4 Responses to Liberal arts education in the workplace: What can you do with a liberal arts degree?

  1. Kenny Badaru says:

    This write-up on career opportunities in the liberial arts is a very commendable efforts. Interestingly, the sense in the write-up is not limited to the liberial arts alone but is also applicable to career opportunity in the visual arts. Regretably, the visual arts have alway been viewed from a very myopic perspective of a stereotype notion of what we assume should be the career future of visual artists.

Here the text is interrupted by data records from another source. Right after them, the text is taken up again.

-- ==== Sys2Proof/Decode.lean ====
section
/-!
DEFINITION. The decoder of spec/30_encoding.md R54, total on all 2^32 words and refusing by name, and after it the
encoder of R50 and R60.
-/

namespace Sys2Proof

/-- Why a word is no command (R55). Either way the block raises `Fault(IllegalCommand)`. -/
inductive DecodeError where
  /-- The opcode is none of R53's table. -/
  | reservedOpcode
  /-- The opcode is known, and a bit its format requires to be zero is set. -/
  | mustBeZero
deriving DecidableEq, Repr

/-- `OP`: bits 31:24 (R50). -/
def opField (w : Word) : Byte := w.extractLsb' 24 8

/-- `IMM8`: bits 7:0, unsigned, not scaled (R51). -/
def imm8Field (w : Word) : Byte := w.extractLsb' 0 8

/-- `IMM16`: bits 15:0, unsigned, not scaled (R51). -/
def imm16Field (w : Word) : Half := w.extractLsb' 0 16

/-- A word of format C8: bits 23:8 must be zero (R50, R54). -/
def decodeC8 (mk : Byte → Instr) (w : Word) : Except DecodeError Instr :=
  if w.extractLsb' 8 16 = 0#16 then .ok (mk (imm8Field w)) else .error .mustBeZero

/-- A word of format C16: bits 23:16 must be zero (R50, R54). -/
def decodeC16 (mk : Half → Instr) (w : Word) : Except DecodeError Instr :=
  if w.extractLsb' 16 8 = 0#8 then .ok (mk (imm16Field w)) else .error .mustBeZero

/-- A word of format C0: bits 23:0 must be zero (R50, R54). -/
def decodeC0 (i : Instr) (w : Word) : Except DecodeError Instr :=
  if w.extractLsb' 0 24 = 0#24 then .ok i else .error .mustBeZero

/-- The decoder of R54, over the opcodes of R53; every opcode not listed is reserved (R55). -/
def decode (w : Word) : Except DecodeError Instr :=
  match (opField w).toNat with
  | 0x10 => decodeC8 .setpack w
  | 0x11 => decodeC8 .setpl0 w
  | 0x12 => decodeC8 .setpl1 w
  | 0x13 => decodeC8 .setfb0 w
  | 0x14 => decodeC8 .setord w
  | 0x15 => decodeC16 .setpre w
  | 0x16 => decodeC16 .setsuf w
  | 0x17 => decodeC16 .setcnt w
  | 0x20 => decodeC0 .init w
  | 0x30 => decodeC0 .reqlen w
  | 0x31 => decodeC0 .fill w
  | 0x32 => decodeC0 .restart w
  | 0x33 => decodeC0 .isfin w
  | 0x34 => decodeC0 .next w
  | _ => .error .reservedOpcode

/-- The command word of an `nbits`-bit row whose bits are `w`, numbered as spec/opcode_table.json numbers them. Every
command is one 32-bit word (R50); bits at and above `nbits` are zero. -/
def tableWord (nbits w : Nat) : Word := BitVec.ofNat 32 (w % 2 ^ nbits)

/-- What the decoder reads from the word `w` of a row of `nbits` bits. -/
def decodeTableWord (nbits w : Nat) : Option Instr :=
  match decode (tableWord nbits w) with
  | .ok i => some i
  | .error _ => none

/-- "(OP << 24) | IMM" (R60). -/
def encodeWord (op : Byte) (imm : Word) : Word := (op.setWidth 32 <<< 24) ||| imm

/-- A word of format C8: IMM8 in bits 7:0, bits 23:8 zero (R50). -/
def encodeC8 (op imm : Byte) : Word := encodeWord op (imm.setWidth 32)

/-- A word of format C16: IMM16 in bits 15:0, bits 23:16 zero (R50). -/
def encodeC16 (op : Byte) (imm : Half) : Word := encodeWord op (imm.setWidth 32)

/-- A word of format C0: bits 23:0 zero (R50). -/
def encodeC0 (op : Byte) : Word := encodeWord op 0

/-- The word of a command, with the opcodes of R53. -/
def encode : Instr → Word
  | .setpack v => encodeC8 0x10 v
  | .setpl0 v => encodeC8 0x11 v
  | .setpl1 v => encodeC8 0x12 v
  | .setfb0 v => encodeC8 0x13 v
  | .setord v => encodeC8 0x14 v
  | .setpre v => encodeC16 0x15 v
  | .setsuf v => encodeC16 0x16 v
  | .setcnt v => encodeC16 0x17 v
  | .init => encodeC0 0x20
  | .reqlen => encodeC0 0x30
  | .fill => encodeC0 0x31
  | .restart => encodeC0 0x32
  | .isfin => encodeC0 0x33
  | .next => encodeC0 0x34

end Sys2Proof
end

The present trend of a broad spectrum training of visual artists open up alot of frontiers yet untapped.

  2. Joseph says:

    Ans. E

  3. Sultana Sadeque Polly says:

    I am a philosophy graduate .I am a teacher.After reading this I am thinking of changing my profession.I am a good communicator,Good planner ,good problem solver and honest .But I don’t know the job that suits me.

  4. Felipe Ropero says:

    I’m doing two undergraduate programs: International Affairs and Anthropology. I want to work on international business administration and as an academic in Forensic Anthropology and Anthropology of the sexuality.

    I’m planning to do two masteries.: an M.B.A and an M.A. (or M.S. I’m not sure at this moment) on Biological Anthropology.

    Keeping two careers avoids me to get bored and allows me to be interdisciplinary, being able to switch from one field to another. Specially when they are not tightly related.